◆ **Task objective**
Where the records below have a line with "slots", that line is to be copied.

◆ **Available data**
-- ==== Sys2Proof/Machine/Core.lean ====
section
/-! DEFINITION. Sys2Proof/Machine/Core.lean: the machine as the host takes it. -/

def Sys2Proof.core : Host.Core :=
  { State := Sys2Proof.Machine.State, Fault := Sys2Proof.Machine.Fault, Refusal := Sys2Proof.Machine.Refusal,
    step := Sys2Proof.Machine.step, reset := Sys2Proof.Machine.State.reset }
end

--

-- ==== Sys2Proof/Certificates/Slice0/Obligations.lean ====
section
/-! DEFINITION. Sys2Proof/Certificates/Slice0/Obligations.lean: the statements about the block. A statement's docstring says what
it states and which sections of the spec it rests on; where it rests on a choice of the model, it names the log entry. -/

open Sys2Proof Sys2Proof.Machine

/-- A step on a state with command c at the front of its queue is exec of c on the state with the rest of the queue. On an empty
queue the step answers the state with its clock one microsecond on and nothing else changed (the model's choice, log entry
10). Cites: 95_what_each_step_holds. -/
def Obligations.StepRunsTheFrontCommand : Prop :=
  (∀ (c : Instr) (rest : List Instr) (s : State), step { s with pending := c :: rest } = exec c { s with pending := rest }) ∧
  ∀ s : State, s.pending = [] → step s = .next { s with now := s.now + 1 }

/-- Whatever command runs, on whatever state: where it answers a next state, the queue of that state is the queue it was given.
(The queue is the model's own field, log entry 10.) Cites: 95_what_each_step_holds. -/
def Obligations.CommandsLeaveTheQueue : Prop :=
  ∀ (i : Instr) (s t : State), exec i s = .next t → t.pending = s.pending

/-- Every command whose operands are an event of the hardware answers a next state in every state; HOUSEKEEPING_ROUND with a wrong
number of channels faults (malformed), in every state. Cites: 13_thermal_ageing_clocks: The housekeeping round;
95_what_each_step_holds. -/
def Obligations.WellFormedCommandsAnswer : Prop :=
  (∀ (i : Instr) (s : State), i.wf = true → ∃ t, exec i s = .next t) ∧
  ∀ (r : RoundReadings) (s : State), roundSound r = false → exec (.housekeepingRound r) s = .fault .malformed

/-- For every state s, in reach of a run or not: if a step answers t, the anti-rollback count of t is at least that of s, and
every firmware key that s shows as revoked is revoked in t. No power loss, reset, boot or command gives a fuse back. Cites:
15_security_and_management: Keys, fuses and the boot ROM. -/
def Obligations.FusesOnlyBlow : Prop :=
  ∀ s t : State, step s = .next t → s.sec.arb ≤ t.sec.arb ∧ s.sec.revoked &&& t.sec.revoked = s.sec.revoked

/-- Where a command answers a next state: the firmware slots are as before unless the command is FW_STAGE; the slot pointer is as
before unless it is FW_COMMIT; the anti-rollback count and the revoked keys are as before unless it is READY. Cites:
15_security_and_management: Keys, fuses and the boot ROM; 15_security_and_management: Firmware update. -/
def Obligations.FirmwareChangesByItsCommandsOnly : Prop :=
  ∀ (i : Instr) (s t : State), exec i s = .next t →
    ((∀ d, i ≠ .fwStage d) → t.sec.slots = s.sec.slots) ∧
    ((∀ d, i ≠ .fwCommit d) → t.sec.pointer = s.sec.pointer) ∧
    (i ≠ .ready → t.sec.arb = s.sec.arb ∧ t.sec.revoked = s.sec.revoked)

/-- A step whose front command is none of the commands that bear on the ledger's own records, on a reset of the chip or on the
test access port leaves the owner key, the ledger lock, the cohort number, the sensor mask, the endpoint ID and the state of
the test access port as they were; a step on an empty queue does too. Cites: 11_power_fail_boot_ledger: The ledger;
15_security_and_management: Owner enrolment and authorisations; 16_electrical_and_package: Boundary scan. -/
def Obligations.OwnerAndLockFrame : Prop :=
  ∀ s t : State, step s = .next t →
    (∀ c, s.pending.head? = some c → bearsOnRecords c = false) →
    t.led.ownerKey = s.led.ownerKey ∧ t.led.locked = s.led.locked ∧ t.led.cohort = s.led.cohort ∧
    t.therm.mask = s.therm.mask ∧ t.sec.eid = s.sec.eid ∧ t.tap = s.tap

◆ **Result for this task**
/-- Where a command answers a next state: the firmware slots are as before unless the command is FW_STAGE; the slot pointer is as
    ((∀ d, i ≠ .fwStage d) → t.sec.slots = s.sec.slots) ∧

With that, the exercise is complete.